I enter the prison, loading the vending machine card with cash for the first day’s lunch. Unsettled from the earlier confusion, I have forgotten some of the restrictions’ details. I rush back to my locker to remove my earrings, and no longer need my vaccination card. Finally I am ready to pass through the metal detector and be patted down by a female officer, who is thorough but polite, retaining my dignity. I am granted admittance through several electronically-operated doors, which clang loudly as they unlock. I walk down a very long corridor to another door I can open myself. Another officer receives the paper granting me permission to enter, and there is my son anxiously watching for my entrance. We embrace, perhaps even for a little longer than strictly permitted. Some guards don’t adhere precisely to guidelines.
My son and I sit across from each other at a table. When I visited the first time, about eight months earlier, there were two tables between us to enforce social distancing. It’s great to be closer to him now, great to see him without a mask, great to be able to touch him. We talk, he cries desperately. I do my best to console him, grasp his arm, tell him not to cry, that he must take one day at a time, make the most of each day, of his new life. I tell him I forgive him, that I know he will never do again the things which got him into prison. His cries stop. He is visibly relieved, moved, lightened, happier. The rest of the day goes well, we have lunch, soft drinks, play some Scrabble, Trivia. The day is over, we hug again, I am so happy he is happy to have received my forgiveness. I return to my hotel before finding a restaurant for dinner.

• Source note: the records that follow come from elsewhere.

-- ==== Sys2Proof/Laws/State.lean ====
section
/-! SUPPORT. One lemma for each field of the state and each update of it: what the update leaves, and, for an update of a whole
group, what it writes. -/

namespace Sys2Proof.Machine

open Sys2Proof

/-! ### updPower -/

@[simp] theorem updPower_now (s : State) (f : Power → Power) : (s.updPower f).now = s.now := rfl
@[simp] theorem updPower_freeCount (s : State) (f : Power → Power) : (s.updPower f).freeCount = s.freeCount := rfl
@[simp] theorem updPower_pending (s : State) (f : Power → Power) : (s.updPower f).pending = s.pending := rfl
@[simp] theorem updPower_power (s : State) (f : Power → Power) : (s.updPower f).power = f s.power := rfl
@[simp] theorem updPower_win (s : State) (f : Power → Power) : (s.updPower f).win = s.win := rfl
@[simp] theorem updPower_log (s : State) (f : Power → Power) : (s.updPower f).log = s.log := rfl
@[simp] theorem updPower_par (s : State) (f : Power → Power) : (s.updPower f).par = s.par := rfl
@[simp] theorem updPower_nvm (s : State) (f : Power → Power) : (s.updPower f).nvm = s.nvm := rfl
@[simp] theorem updPower_loops (s : State) (f : Power → Power) : (s.updPower f).loops = s.loops := rfl
@[simp] theorem updPower_phases (s : State) (f : Power → Power) : (s.updPower f).phases = s.phases := rfl
@[simp] theorem updPower_vsc (s : State) (f : Power → Power) : (s.updPower f).vsc = s.vsc := rfl
@[simp] theorem updPower_isc (s : State) (f : Power → Power) : (s.updPower f).isc = s.isc := rfl
@[simp] theorem updPower_lanes (s : State) (f : Power → Power) : (s.updPower f).lanes = s.lanes := rfl
@[simp] theorem updPower_grid (s : State) (f : Power → Power) : (s.updPower f).grid = s.grid := rfl
@[simp] theorem updPower_svc (s : State) (f : Power → Power) : (s.updPower f).svc = s.svc := rfl
@[simp] theorem updPower_snap (s : State) (f : Power → Power) : (s.updPower f).snap = s.snap := rfl
@[simp] theorem updPower_stb (s : State) (f : Power → Power) : (s.updPower f).stb = s.stb := rfl
@[simp] theorem updPower_prot (s : State) (f : Power → Power) : (s.updPower f).prot = s.prot := rfl
@[simp] theorem updPower_acp (s : State) (f : Power → Power) : (s.updPower f).acp = s.acp := rfl
@[simp] theorem updPower_peers (s : State) (f : Power → Power) : (s.updPower f).peers = s.peers := rfl
@[simp] theorem updPower_lsh (s : State) (f : Power → Power) : (s.updPower f).lsh = s.lsh := rfl
@[simp] theorem updPower_swp (s : State) (f : Power → Power) : (s.updPower f).swp = s.swp := rfl
@[simp] theorem updPower_damp (s : State) (f : Power → Power) : (s.updPower f).damp = s.damp := rfl
@[simp] theorem updPower_gsp (s : State) (f : Power → Power) : (s.updPower f).gsp = s.gsp := rfl
@[simp] theorem updPower_fch (s : State) (f : Power → Power) : (s.updPower f).fch = s.fch := rfl
@[simp] theorem updPower_crb (s : State) (f : Power → Power) : (s.updPower f).crb = s.crb := rfl
@[simp] theorem updPower_idn (s : State) (f : Power → Power) : (s.updPower f).idn = s.idn := rfl
@[simp] theorem updPower_chw (s : State) (f : Power → Power) : (s.updPower f).chw = s.chw := rfl
@[simp] theorem updPower_pins (s : State) (f : Power → Power) : (s.updPower f).pins = s.pins := rfl

/-! ### updWin -/

@[simp] theorem updWin_now (s : State) (f : Win → Win) : (s.updWin f).now = s.now := rfl
@[simp] theorem updWin_freeCount (s : State) (f : Win → Win) : (s.updWin f).freeCount = s.freeCount := rfl
@[simp] theorem updWin_pending (s : State) (f : Win → Win) : (s.updWin f).pending = s.pending := rfl
@[simp] theorem updWin_power (s : State) (f : Win → Win) : (s.updWin f).power = s.power := rfl
@[simp] theorem updWin_win (s : State) (f : Win → Win) : (s.updWin f).win = f s.win := rfl
@[simp] theorem updWin_log (s : State) (f : Win → Win) : (s.updWin f).log = s.log := rfl
@[simp] theorem updWin_par (s : State) (f : Win → Win) : (s.updWin f).par = s.par := rfl
@[simp] theorem updWin_nvm (s : State) (f : Win → Win) : (s.updWin f).nvm = s.nvm := rfl
@[simp] theorem updWin_loops (s : State) (f : Win → Win) : (s.updWin f).loops = s.loops := rfl
@[simp] theorem updWin_phases (s : State) (f : Win → Win) : (s.updWin f).phases = s.phases := rfl
@[simp] theorem updWin_vsc (s : State) (f : Win → Win) : (s.updWin f).vsc = s.vsc := rfl
@[simp] theorem updWin_isc (s : State) (f : Win → Win) : (s.updWin f).isc = s.isc := rfl
@[simp] theorem updWin_lanes (s : State) (f : Win → Win) : (s.updWin f).lanes = s.lanes := rfl
@[simp] theorem updWin_grid (s : State) (f : Win → Win) : (s.updWin f).grid = s.grid := rfl
@[simp] theorem updWin_svc (s : State) (f : Win → Win) : (s.updWin f).svc = s.svc := rfl
@[simp] theorem updWin_snap (s : State) (f : Win → Win) : (s.updWin f).snap = s.snap := rfl
@[simp] theorem updWin_stb (s : State) (f : Win → Win) : (s.updWin f).stb = s.stb := rfl
@[simp] theorem updWin_prot (s : State) (f : Win → Win) : (s.updWin f).prot = s.prot := rfl
@[simp] theorem updWin_acp (s : State) (f : Win → Win) : (s.updWin f).acp = s.acp := rfl
@[simp] theorem updWin_peers (s : State) (f : Win → Win) : (s.updWin f).peers = s.peers := rfl
@[simp] theorem updWin_lsh (s : State) (f : Win → Win) : (s.updWin f).lsh = s.lsh := rfl
@[simp] theorem updWin_swp (s : State) (f : Win → Win) : (s.updWin f).swp = s.swp := rfl
@[simp] theorem updWin_damp (s : State) (f : Win → Win) : (s.updWin f).damp = s.damp := rfl
@[simp] theorem updWin_gsp (s : State) (f : Win → Win) : (s.updWin f).gsp = s.gsp := rfl
@[simp] theorem updWin_fch (s : State) (f : Win → Win) : (s.updWin f).fch = s.fch := rfl
@[simp] theorem updWin_crb (s : State) (f : Win → Win) : (s.updWin f).crb = s.crb := rfl
@[simp] theorem updWin_idn (s : State) (f : Win → Win) : (s.updWin f).idn = s.idn := rfl
@[simp] theorem updWin_chw (s : State) (f : Win → Win) : (s.updWin f).chw = s.chw := rfl
@[simp] theorem updWin_pins (s : State) (f : Win → Win) : (s.updWin f).pins = s.pins := rfl

/-! ### updLog -/

@[simp] theorem updLog_now (s : State) (f : EvtLog → EvtLog) : (s.updLog f).now = s.now := rfl
@[simp] theorem updLog_freeCount (s : State) (f : EvtLog → EvtLog) : (s.updLog f).freeCount = s.freeCount := rfl
@[simp] theorem updLog_pending (s : State) (f : EvtLog → EvtLog) : (s.updLog f).pending = s.pending := rfl
@[simp] theorem updLog_power (s : State) (f : EvtLog → EvtLog) : (s.updLog f).power = s.power := rfl
@[simp] theorem updLog_win (s : State) (f : EvtLog → EvtLog) : (s.updLog f).win = s.win := rfl
@[simp] theorem updLog_log (s : State) (f : EvtLog → EvtLog) : (s.updLog f).log = f s.log := rfl
@[simp] theorem updLog_par (s : State) (f : EvtLog → EvtLog) : (s.updLog f).par = s.par := rfl
@[simp] theorem updLog_nvm (s : State) (f : EvtLog → EvtLog) : (s.updLog f).nvm = s.nvm := rfl
@[simp] theorem updLog_loops (s : State) (f : EvtLog → EvtLog) : (s.updLog f).loops = s.loops := rfl
@[simp] theorem updLog_phases (s : State) (f : EvtLog → EvtLog) : (s.updLog f).phases = s.phases := rfl
@[simp] theorem updLog_vsc (s : State) (f : EvtLog → EvtLog) : (s.updLog f).vsc = s.vsc := rfl
@[simp] theorem updLog_isc (s : State) (f : EvtLog → EvtLog) : (s.updLog f).isc = s.isc := rfl
@[simp] theorem updLog_lanes (s : State) (f : EvtLog → EvtLog) : (s.updLog f).lanes = s.lanes := rfl
@[simp] theorem updLog_grid (s : State) (f : EvtLog → EvtLog) : (s.updLog f).grid = s.grid := rfl
@[simp] theorem updLog_svc (s : State) (f : EvtLog → EvtLog) : (s.updLog f).svc = s.svc := rfl
@[simp] theorem updLog_snap (s : State) (f : EvtLog → EvtLog) : (s.updLog f).snap = s.snap := rfl
@[simp] theorem updLog_stb (s : State) (f : EvtLog → EvtLog) : (s.updLog f).stb = s.stb := rfl
@[simp] theorem updLog_prot (s : State) (f : EvtLog → EvtLog) : (s.updLog f).prot = s.prot := rfl
@[simp] theorem updLog_acp (s : State) (f : EvtLog → EvtLog) : (s.updLog f).acp = s.acp := rfl
@[simp] theorem updLog_peers (s : State) (f : EvtLog → EvtLog) : (s.updLog f).peers = s.peers := rfl
@[simp] theorem updLog_lsh (s : State) (f : EvtLog → EvtLog) : (s.updLog f).lsh = s.lsh := rfl
@[simp] theorem updLog_swp (s : State) (f : EvtLog → EvtLog) : (s.updLog f).swp = s.swp := rfl
@[simp] theorem updLog_damp (s : State) (f : EvtLog → EvtLog) : (s.updLog f).damp = s.damp := rfl
@[simp] theorem updLog_gsp (s : State) (f : EvtLog → EvtLog) : (s.updLog f).gsp = s.gsp := rfl
@[simp] theorem updLog_fch (s : State) (f : EvtLog → EvtLog) : (s.updLog f).fch = s.fch := rfl
@[simp] theorem updLog_crb (s : State) (f : EvtLog → EvtLog) : (s.updLog f).crb = s.crb := rfl
@[simp] theorem updLog_idn (s : State) (f : EvtLog → EvtLog) : (s.updLog f).idn = s.idn := rfl
@[simp] theorem updLog_chw (s : State) (f : EvtLog → EvtLog) : (s.updLog f).chw = s.chw := rfl
@[simp] theorem updLog_pins (s : State) (f : EvtLog → EvtLog) : (s.updLog f).pins = s.pins := rfl

/-! ### updPar -/

@[simp] theorem updPar_now (s : State) (f : Params → Params) : (s.updPar f).now = s.now := rfl
@[simp] theorem updPar_freeCount (s : State) (f : Params → Params) : (s.updPar f).freeCount = s.freeCount := rfl
@[simp] theorem updPar_pending (s : State) (f : Params → Params) : (s.updPar f).pending = s.pending := rfl
@[simp] theorem updPar_power (s : State) (f : Params → Params) : (s.updPar f).power = s.power := rfl
@[simp] theorem updPar_win (s : State) (f : Params → Params) : (s.updPar f).win = s.win := rfl
@[simp] theorem updPar_log (s : State) (f : Params → Params) : (s.updPar f).log = s.log := rfl
@[simp] theorem updPar_par (s : State) (f : Params → Params) : (s.updPar f).par = f s.par := rfl
@[simp] theorem updPar_nvm (s : State) (f : Params → Params) : (s.updPar f).nvm = s.nvm := rfl
@[simp] theorem updPar_loops (s : State) (f : Params → Params) : (s.updPar f).loops = s.loops := rfl
@[simp] theorem updPar_phases (s : State) (f : Params → Params) : (s.updPar f).phases = s.phases := rfl
@[simp] theorem updPar_vsc (s : State) (f : Params → Params) : (s.updPar f).vsc = s.vsc := rfl
@[simp] theorem updPar_isc (s : State) (f : Params → Params) : (s.updPar f).isc = s.isc := rfl
@[simp] theorem updPar_lanes (s : State) (f : Params → Params) : (s.updPar f).lanes = s.lanes := rfl
@[simp] theorem updPar_grid (s : State) (f : Params → Params) : (s.updPar f).grid = s.grid := rfl
@[simp] theorem updPar_svc (s : State) (f : Params → Params) : (s.updPar f).svc = s.svc := rfl
@[simp] theorem updPar_snap (s : State) (f : Params → Params) : (s.updPar f).snap = s.snap := rfl
@[simp] theorem updPar_stb (s : State) (f : Params → Params) : (s.updPar f).stb = s.stb := rfl
@[simp] theorem updPar_prot (s : State) (f : Params → Params) : (s.updPar f).prot = s.prot := rfl
@[simp] theorem updPar_acp (s : State) (f : Params → Params) : (s.updPar f).acp = s.acp := rfl
@[simp] theorem updPar_peers (s : State) (f : Params → Params) : (s.updPar f).peers = s.peers := rfl
@[simp] theorem updPar_lsh (s : State) (f : Params → Params) : (s.updPar f).lsh = s.lsh := rfl
@[simp] theorem updPar_swp (s : State) (f : Params → Params) : (s.updPar f).swp = s.swp := rfl
@[simp] theorem updPar_damp (s : State) (f : Params → Params) : (s.updPar f).damp = s.damp := rfl
@[simp] theorem updPar_gsp (s : State) (f : Params → Params) : (s.updPar f).gsp = s.gsp := rfl
@[simp] theorem updPar_fch (s : State) (f : Params → Params) : (s.updPar f).fch = s.fch := rfl
@[simp] theorem updPar_crb (s : State) (f : Params → Params) : (s.updPar f).crb = s.crb := rfl
@[simp] theorem updPar_idn (s : State) (f : Params → Params) : (s.updPar f).idn = s.idn := rfl
@[simp] theorem updPar_chw (s : State) (f : Params → Params) : (s.updPar f).chw = s.chw := rfl
@[simp] theorem updPar_pins (s : State) (f : Params → Params) : (s.updPar f).pins = s.pins := rfl

/-! ### updNvm -/

@[simp] theorem updNvm_now (s : State) (f : Nvm → Nvm) : (s.updNvm f).now = s.now := rfl
@[simp] theorem updNvm_freeCount (s : State) (f : Nvm → Nvm) : (s.updNvm f).freeCount = s.freeCount := rfl
@[simp] theorem updNvm_pending (s : State) (f : Nvm → Nvm) : (s.updNvm f).pending = s.pending := rfl
@[simp] theorem updNvm_power (s : State) (f : Nvm → Nvm) : (s.updNvm f).power = s.power := rfl
@[simp] theorem updNvm_win (s : State) (f : Nvm → Nvm) : (s.updNvm f).win = s.win := rfl
@[simp] theorem updNvm_log (s : State) (f : Nvm → Nvm) : (s.updNvm f).log = s.log := rfl
@[simp] theorem updNvm_par (s : State) (f : Nvm → Nvm) : (s.updNvm f).par = s.par := rfl
@[simp] theorem updNvm_nvm (s : State) (f : Nvm → Nvm) : (s.updNvm f).nvm = f s.nvm := rfl
@[simp] theorem updNvm_loops (s : State) (f : Nvm → Nvm) : (s.updNvm f).loops = s.loops := rfl
@[simp] theorem updNvm_phases (s : State) (f : Nvm → Nvm) : (s.updNvm f).phases = s.phases := rfl
@[simp] theorem updNvm_vsc (s : State) (f : Nvm → Nvm) : (s.updNvm f).vsc = s.vsc := rfl
@[simp] theorem updNvm_isc (s : State) (f : Nvm → Nvm) : (s.updNvm f).isc = s.isc := rfl
@[simp] theorem updNvm_lanes (s : State) (f : Nvm → Nvm) : (s.updNvm f).lanes = s.lanes := rfl
@[simp] theorem updNvm_grid (s : State) (f : Nvm → Nvm) : (s.updNvm f).grid = s.grid := rfl
@[simp] theorem updNvm_svc (s : State) (f : Nvm → Nvm) : (s.updNvm f).svc = s.svc := rfl
@[simp] theorem updNvm_snap (s : State) (f : Nvm → Nvm) : (s.updNvm f).snap = s.snap := rfl
@[simp] theorem updNvm_stb (s : State) (f : Nvm → Nvm) : (s.updNvm f).stb = s.stb := rfl
@[simp] theorem updNvm_prot (s : State) (f : Nvm → Nvm) : (s.updNvm f).prot = s.prot := rfl
@[simp] theorem updNvm_acp (s : State) (f : Nvm → Nvm) : (s.updNvm f).acp = s.acp := rfl
@[simp] theorem updNvm_peers (s : State) (f : Nvm → Nvm) : (s.updNvm f).peers = s.peers := rfl
@[simp] theorem updNvm_lsh (s : State) (f : Nvm → Nvm) : (s.updNvm f).lsh = s.lsh := rfl
@[simp] theorem updNvm_swp (s : State) (f : Nvm → Nvm) : (s.updNvm f).swp = s.swp := rfl
@[simp] theorem updNvm_damp (s : State) (f : Nvm → Nvm) : (s.updNvm f).damp = s.damp := rfl
@[simp] theorem updNvm_gsp (s : State) (f : Nvm → Nvm) : (s.updNvm f).gsp = s.gsp := rfl
@[simp] theorem updNvm_fch (s : State) (f : Nvm → Nvm) : (s.updNvm f).fch = s.fch := rfl
@[simp] theorem updNvm_crb (s : State) (f : Nvm → Nvm) : (s.updNvm f).crb = s.crb := rfl
@[simp] theorem updNvm_idn (s : State) (f : Nvm → Nvm) : (s.updNvm f).idn = s.idn := rfl
@[simp] theorem updNvm_chw (s : State) (f : Nvm → Nvm) : (s.updNvm f).chw = s.chw := rfl
@[simp] theorem updNvm_pins (s : State) (f : Nvm → Nvm) : (s.updNvm f).pins = s.pins := rfl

On Saturday we are excited about being able to have restaurant food for lunch. It is not delivered until 2pmand everyone is very hungry. Each time we have a bathroom break we must be searched again before reentering the visiting room. After our visit I drive to a nearby State park. It’s very beautiful but the drive there and back to the town, though uneventful, provokes more anxiety for its uncertain route. But I am happy to have gone.
Sunday is my last day. We are both sad our visit is over. We play more Scrabble, more Trivia, Connect four and some other games. We’ve both enjoyed our time together. It’s been great to see children with their fathers. I hear one daughter express her regret that she won’t see her Dad again for two whole weeks. Though my son and I have video visits weekly, I probably won’t return to this prison for at least six months. I cry on the way out, another mother comforts me. Her son has been in for nine years. He will be getting out in a few months. She is both pleased and fearful at how he will manage.
I continue to wonder how my son came to act as he did. I continue to try to understand if I did anything wrong. My son says it is all his own doing, I did nothing wrong. I believe that is correct. Human behavior is a bafflement. I can only provide support and love and hope that will be enough to get him through, however long it will be for him. I listen to the same Christian pop station on the way back to the airport. It comforts me; though I am not Christian, the message resonates. I understand its appeal. I will keep it in mind until our next visit.